[Opening Records supplied section]

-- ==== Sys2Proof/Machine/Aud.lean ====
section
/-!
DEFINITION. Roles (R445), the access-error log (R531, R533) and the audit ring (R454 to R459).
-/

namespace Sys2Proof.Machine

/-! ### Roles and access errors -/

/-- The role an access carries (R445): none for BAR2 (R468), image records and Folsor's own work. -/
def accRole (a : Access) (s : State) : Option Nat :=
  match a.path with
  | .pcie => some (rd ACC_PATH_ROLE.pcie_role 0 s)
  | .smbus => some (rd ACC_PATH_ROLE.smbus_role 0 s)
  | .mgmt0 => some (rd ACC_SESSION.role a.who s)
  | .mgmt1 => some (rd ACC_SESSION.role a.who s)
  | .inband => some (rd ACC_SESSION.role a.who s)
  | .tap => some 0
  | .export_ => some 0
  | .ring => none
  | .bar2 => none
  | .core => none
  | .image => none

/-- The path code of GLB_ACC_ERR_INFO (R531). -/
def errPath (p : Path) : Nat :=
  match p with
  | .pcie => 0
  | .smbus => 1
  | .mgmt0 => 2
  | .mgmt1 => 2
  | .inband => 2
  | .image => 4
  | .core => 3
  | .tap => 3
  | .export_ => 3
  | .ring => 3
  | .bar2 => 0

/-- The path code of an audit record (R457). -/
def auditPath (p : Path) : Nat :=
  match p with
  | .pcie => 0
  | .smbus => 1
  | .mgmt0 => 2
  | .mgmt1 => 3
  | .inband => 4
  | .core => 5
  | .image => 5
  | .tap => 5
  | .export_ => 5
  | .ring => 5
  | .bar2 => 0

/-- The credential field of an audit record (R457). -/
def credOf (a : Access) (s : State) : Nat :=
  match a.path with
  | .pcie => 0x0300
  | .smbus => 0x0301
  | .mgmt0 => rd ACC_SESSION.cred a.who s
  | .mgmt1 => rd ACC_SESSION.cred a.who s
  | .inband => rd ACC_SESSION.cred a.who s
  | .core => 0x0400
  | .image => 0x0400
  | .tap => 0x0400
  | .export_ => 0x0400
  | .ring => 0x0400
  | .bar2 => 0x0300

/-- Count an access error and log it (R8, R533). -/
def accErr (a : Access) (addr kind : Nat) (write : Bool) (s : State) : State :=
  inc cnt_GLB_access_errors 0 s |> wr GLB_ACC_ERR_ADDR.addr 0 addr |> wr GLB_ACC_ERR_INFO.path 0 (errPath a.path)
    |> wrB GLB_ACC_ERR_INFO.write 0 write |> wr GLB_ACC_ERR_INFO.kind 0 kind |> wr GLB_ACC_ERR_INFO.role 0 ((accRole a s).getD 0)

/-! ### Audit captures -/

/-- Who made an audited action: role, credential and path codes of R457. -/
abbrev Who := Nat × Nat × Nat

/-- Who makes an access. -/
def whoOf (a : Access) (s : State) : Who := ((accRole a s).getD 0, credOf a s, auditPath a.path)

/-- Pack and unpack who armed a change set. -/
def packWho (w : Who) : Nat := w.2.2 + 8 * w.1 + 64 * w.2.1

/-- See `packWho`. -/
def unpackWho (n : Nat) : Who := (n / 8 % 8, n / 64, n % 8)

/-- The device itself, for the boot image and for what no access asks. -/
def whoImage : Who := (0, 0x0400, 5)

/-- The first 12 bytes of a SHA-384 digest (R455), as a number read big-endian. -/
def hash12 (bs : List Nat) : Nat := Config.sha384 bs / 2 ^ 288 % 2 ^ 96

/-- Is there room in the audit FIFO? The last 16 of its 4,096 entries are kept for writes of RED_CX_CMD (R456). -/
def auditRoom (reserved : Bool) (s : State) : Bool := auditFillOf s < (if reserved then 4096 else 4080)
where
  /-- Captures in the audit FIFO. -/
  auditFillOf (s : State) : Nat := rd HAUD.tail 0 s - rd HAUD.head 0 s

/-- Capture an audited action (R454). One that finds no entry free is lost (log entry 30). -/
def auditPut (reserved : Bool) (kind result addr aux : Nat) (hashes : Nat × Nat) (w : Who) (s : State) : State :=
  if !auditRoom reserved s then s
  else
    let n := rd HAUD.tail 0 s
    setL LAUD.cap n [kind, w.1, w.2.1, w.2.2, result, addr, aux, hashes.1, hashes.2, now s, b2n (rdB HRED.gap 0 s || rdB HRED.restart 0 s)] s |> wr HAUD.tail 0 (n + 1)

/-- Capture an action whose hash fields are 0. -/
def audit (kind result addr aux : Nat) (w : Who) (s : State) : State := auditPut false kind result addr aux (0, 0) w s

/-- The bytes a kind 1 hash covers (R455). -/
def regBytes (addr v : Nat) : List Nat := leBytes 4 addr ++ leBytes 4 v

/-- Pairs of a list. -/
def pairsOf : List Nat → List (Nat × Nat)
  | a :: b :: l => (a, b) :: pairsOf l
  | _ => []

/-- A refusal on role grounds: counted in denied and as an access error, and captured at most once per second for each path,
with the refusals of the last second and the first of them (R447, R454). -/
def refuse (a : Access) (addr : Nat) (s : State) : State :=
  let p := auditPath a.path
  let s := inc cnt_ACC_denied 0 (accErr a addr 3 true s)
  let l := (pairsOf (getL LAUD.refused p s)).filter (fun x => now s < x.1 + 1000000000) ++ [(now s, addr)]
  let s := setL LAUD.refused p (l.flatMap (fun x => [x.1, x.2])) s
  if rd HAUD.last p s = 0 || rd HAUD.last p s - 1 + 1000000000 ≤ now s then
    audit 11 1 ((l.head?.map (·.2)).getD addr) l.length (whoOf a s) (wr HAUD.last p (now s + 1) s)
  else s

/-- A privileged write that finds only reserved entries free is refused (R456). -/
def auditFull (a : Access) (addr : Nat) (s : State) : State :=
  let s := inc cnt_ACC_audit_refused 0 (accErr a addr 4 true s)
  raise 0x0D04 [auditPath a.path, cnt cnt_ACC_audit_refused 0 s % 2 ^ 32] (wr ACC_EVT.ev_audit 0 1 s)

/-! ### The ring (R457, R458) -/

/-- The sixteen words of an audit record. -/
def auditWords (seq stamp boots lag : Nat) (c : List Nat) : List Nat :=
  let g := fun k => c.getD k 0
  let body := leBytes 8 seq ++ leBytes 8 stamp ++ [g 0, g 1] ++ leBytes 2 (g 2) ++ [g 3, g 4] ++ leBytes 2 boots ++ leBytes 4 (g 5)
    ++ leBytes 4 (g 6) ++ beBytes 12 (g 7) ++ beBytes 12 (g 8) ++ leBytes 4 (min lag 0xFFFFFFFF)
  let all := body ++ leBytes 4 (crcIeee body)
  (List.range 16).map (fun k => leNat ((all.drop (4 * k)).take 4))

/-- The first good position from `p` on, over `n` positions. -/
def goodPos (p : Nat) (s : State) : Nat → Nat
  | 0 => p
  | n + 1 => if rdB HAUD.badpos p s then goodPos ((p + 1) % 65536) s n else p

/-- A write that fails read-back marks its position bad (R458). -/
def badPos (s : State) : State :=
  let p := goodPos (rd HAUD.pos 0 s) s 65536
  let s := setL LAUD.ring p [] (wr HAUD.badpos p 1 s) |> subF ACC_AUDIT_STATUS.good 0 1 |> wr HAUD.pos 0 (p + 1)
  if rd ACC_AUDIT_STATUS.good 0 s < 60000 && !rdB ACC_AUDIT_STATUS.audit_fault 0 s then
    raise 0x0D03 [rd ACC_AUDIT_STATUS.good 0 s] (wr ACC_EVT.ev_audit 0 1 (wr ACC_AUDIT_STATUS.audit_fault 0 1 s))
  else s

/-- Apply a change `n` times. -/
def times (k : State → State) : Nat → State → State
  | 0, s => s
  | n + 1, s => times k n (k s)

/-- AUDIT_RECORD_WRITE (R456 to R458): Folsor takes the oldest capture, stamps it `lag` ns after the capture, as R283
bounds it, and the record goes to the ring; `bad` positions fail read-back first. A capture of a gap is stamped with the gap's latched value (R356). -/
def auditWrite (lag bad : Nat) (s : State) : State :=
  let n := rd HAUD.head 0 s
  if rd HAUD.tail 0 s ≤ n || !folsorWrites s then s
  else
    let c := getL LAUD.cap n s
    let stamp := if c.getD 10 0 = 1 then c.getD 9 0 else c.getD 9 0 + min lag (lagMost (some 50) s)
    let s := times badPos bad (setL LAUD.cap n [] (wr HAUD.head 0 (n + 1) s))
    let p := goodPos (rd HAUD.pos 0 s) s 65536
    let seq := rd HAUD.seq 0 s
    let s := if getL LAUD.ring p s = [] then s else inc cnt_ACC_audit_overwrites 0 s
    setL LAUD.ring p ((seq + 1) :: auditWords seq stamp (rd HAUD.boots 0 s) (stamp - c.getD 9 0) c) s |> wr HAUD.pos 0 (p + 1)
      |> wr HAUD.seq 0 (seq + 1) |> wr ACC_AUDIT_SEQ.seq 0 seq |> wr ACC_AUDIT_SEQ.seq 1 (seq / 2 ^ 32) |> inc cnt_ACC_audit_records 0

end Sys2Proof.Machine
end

[Closing Records supplied section]
[Opening Records supplied section]

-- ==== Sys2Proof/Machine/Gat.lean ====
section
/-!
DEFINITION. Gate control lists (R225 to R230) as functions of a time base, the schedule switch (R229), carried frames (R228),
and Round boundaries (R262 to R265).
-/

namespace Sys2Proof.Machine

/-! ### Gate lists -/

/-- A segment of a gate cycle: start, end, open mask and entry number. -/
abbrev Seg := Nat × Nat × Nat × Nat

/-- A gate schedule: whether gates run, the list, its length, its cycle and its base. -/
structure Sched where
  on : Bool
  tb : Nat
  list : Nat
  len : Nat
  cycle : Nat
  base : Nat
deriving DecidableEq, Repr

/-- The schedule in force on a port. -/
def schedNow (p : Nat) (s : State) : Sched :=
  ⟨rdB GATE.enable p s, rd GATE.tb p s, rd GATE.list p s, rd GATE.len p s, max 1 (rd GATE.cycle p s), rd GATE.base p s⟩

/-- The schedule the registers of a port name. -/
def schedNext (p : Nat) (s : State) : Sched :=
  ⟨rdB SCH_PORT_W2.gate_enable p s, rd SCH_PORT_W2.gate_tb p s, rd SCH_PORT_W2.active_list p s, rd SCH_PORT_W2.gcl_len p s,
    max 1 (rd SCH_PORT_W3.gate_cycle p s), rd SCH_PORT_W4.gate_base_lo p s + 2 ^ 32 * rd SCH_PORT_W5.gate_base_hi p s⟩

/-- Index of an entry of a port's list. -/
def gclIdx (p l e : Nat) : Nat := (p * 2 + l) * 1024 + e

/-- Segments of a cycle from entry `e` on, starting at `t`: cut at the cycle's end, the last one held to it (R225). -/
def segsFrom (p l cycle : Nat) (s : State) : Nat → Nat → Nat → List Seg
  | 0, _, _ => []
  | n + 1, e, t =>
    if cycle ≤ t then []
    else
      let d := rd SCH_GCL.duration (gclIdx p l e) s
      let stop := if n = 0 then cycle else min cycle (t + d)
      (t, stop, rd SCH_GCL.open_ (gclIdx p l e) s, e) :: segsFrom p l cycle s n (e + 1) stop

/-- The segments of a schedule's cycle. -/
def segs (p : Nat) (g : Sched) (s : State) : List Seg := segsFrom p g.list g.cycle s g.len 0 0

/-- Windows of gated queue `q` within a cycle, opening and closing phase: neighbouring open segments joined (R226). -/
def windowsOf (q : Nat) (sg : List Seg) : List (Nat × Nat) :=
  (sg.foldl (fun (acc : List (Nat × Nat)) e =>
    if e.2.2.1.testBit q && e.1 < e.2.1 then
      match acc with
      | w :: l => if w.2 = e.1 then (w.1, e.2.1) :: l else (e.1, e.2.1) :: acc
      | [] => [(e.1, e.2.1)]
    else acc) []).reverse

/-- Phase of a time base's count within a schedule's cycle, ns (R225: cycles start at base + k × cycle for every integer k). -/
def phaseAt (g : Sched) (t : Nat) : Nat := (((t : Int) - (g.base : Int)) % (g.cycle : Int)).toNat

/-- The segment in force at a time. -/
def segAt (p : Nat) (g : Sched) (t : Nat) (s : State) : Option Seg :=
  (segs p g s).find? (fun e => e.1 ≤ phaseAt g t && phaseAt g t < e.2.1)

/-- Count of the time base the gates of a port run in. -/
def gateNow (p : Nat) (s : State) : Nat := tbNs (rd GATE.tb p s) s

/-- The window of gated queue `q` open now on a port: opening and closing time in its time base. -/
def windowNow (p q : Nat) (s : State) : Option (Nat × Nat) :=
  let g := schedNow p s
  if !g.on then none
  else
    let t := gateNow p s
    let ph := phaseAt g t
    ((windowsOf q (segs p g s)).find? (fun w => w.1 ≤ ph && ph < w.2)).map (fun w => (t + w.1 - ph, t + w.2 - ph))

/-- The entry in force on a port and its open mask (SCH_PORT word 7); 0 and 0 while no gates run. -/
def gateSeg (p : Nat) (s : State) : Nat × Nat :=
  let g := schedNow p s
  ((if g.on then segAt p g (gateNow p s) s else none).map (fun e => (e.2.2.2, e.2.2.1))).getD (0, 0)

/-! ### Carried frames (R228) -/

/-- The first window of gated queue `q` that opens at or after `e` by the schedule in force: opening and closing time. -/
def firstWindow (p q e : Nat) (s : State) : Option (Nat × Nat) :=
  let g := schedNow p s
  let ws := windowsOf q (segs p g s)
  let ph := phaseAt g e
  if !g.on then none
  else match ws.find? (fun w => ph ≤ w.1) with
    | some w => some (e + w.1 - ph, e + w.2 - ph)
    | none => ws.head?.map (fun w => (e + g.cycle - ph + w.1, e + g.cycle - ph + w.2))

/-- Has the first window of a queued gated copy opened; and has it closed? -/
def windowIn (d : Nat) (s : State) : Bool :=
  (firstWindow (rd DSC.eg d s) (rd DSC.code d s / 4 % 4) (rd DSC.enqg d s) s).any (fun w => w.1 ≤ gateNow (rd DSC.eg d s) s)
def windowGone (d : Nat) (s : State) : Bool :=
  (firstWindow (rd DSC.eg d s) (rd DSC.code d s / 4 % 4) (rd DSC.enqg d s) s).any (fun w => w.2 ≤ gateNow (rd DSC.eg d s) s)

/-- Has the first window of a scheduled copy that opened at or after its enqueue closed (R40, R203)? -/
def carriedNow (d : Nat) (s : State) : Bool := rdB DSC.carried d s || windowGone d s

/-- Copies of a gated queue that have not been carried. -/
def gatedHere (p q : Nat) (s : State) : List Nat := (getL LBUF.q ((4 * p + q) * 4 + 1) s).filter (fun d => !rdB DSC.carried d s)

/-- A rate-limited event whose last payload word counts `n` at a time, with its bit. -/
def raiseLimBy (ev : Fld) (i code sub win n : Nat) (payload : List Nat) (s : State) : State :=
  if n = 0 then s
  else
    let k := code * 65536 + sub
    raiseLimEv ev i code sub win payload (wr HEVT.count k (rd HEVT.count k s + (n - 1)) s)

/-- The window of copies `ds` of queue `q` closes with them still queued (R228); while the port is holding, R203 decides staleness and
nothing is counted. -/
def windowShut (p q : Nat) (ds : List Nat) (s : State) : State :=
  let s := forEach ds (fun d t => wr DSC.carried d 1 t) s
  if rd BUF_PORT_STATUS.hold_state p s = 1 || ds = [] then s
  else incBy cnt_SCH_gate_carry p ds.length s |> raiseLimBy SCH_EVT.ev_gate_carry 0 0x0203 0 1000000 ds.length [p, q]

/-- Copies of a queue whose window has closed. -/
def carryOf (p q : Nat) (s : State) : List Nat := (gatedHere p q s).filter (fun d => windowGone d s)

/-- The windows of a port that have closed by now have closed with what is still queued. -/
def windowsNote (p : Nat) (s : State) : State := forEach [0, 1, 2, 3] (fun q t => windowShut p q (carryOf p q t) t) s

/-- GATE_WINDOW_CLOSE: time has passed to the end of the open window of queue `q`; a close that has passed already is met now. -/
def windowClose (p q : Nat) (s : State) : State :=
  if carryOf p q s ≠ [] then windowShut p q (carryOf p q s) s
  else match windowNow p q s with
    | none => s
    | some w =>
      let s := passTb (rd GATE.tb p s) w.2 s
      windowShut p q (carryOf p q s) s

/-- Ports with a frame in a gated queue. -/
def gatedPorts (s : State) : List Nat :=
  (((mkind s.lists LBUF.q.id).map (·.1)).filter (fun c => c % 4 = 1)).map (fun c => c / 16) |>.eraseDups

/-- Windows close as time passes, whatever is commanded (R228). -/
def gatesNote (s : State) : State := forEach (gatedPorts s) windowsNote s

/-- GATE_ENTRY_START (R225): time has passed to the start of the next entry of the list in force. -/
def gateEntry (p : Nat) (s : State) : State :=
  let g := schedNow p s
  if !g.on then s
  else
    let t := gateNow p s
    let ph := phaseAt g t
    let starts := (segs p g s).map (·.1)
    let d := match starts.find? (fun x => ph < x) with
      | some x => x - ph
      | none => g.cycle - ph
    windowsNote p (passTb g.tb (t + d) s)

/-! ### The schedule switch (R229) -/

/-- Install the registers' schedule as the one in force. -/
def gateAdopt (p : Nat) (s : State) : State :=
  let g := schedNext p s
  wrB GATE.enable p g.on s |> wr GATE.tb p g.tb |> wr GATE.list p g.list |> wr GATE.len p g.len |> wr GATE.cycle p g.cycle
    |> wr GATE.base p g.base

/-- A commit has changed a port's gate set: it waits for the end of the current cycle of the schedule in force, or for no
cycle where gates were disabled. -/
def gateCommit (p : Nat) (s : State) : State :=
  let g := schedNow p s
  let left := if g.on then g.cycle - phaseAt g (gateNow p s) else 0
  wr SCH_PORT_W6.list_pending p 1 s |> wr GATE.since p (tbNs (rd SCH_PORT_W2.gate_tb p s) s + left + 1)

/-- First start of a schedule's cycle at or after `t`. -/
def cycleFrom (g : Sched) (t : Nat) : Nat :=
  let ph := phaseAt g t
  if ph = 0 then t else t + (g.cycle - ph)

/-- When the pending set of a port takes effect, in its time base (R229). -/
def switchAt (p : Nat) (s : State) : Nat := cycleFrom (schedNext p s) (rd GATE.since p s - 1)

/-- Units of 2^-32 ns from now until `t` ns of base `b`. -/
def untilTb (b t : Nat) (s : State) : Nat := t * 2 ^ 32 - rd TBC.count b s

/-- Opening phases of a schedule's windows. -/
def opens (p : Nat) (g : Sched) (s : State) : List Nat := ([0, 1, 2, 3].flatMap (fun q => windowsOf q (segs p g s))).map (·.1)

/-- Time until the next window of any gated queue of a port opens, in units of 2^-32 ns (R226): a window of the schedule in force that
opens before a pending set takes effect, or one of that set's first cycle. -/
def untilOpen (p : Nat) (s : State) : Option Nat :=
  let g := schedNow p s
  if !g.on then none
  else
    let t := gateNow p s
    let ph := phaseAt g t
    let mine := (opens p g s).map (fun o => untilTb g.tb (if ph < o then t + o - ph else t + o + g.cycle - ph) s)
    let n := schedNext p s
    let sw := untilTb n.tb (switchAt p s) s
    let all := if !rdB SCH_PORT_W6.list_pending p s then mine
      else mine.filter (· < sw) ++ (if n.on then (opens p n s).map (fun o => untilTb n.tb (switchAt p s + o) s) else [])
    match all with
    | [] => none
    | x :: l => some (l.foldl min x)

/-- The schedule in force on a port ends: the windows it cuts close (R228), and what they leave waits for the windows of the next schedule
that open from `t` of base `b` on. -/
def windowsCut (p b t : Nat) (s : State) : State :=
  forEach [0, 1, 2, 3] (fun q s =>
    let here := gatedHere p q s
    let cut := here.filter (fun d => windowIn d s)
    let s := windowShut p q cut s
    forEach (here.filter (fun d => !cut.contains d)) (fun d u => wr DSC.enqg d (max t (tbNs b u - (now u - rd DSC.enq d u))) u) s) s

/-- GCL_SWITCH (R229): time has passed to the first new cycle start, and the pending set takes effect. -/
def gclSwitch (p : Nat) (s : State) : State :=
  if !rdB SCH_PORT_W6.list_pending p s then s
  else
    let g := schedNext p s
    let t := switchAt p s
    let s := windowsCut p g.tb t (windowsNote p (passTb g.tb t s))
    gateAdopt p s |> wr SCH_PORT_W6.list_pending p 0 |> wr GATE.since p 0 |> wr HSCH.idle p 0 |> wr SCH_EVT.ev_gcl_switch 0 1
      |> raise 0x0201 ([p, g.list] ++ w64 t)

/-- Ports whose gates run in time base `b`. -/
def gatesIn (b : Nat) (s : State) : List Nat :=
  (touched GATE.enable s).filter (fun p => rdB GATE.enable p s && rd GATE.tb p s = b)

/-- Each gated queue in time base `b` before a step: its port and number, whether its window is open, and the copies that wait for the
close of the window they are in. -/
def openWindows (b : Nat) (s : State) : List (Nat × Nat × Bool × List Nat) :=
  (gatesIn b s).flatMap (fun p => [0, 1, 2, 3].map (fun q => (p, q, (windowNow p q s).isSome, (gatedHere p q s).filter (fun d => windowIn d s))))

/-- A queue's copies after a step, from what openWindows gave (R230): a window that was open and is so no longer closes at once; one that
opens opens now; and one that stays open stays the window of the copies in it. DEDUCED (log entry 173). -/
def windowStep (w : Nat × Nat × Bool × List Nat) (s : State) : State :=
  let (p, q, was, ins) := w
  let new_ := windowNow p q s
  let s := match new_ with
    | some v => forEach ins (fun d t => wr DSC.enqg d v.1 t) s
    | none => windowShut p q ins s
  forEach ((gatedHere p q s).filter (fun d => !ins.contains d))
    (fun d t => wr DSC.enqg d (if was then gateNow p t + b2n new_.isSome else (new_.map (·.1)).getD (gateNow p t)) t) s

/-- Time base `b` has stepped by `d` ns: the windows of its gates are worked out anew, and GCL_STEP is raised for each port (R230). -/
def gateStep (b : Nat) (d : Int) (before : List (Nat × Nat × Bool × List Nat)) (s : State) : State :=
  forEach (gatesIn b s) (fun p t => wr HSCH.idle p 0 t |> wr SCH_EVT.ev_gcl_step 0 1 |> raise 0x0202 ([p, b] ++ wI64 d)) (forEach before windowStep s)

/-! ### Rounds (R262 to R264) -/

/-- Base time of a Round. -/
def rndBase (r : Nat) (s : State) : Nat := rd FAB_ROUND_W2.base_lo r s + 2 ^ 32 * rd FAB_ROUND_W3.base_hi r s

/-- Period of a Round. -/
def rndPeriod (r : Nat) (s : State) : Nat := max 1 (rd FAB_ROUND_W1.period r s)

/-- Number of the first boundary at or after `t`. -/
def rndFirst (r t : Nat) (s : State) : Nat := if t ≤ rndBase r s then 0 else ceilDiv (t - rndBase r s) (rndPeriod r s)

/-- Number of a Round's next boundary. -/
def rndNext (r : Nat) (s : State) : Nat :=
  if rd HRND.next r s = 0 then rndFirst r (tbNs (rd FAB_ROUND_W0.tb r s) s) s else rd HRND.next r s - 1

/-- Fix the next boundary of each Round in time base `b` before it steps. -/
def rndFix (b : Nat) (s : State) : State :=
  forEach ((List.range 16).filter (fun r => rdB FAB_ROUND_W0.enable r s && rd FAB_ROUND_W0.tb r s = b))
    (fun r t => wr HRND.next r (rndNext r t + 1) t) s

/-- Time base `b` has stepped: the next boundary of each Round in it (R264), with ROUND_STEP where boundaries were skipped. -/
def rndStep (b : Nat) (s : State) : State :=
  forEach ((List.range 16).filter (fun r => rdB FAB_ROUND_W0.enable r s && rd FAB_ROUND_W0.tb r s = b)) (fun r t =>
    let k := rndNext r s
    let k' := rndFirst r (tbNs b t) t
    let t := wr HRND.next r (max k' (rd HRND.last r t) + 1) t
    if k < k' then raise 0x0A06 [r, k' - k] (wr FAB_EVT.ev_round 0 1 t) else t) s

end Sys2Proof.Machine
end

[Closing Records supplied section]

### [What is needed]
Beginning with the line containing "def rndBase (r" and ending with the line containing "def rndNext (r", extract those lines exactly from the listing above, and only those.

### [Answer space]
def rndBase (r : Nat) (s : State) : Nat := rd FAB_ROUND_W2.base_lo r s + 2 ^ 32 * rd FAB_ROUND_W3.base_hi r s

/-- Period of a Round. -/
def rndPeriod (r : Nat) (s : State) : Nat := max 1 (rd FAB_ROUND_W1.period r s)

/-- Number of the first boundary at or after `t`. -/
def rndFirst (r t : Nat) (s : State) : Nat := if t ≤ rndBase r s then 0 else ceilDiv (t - rndBase r s) (rndPeriod r s)

/-- Number of a Round's next boundary. -/
def rndNext (r : Nat) (s : State) : Nat :=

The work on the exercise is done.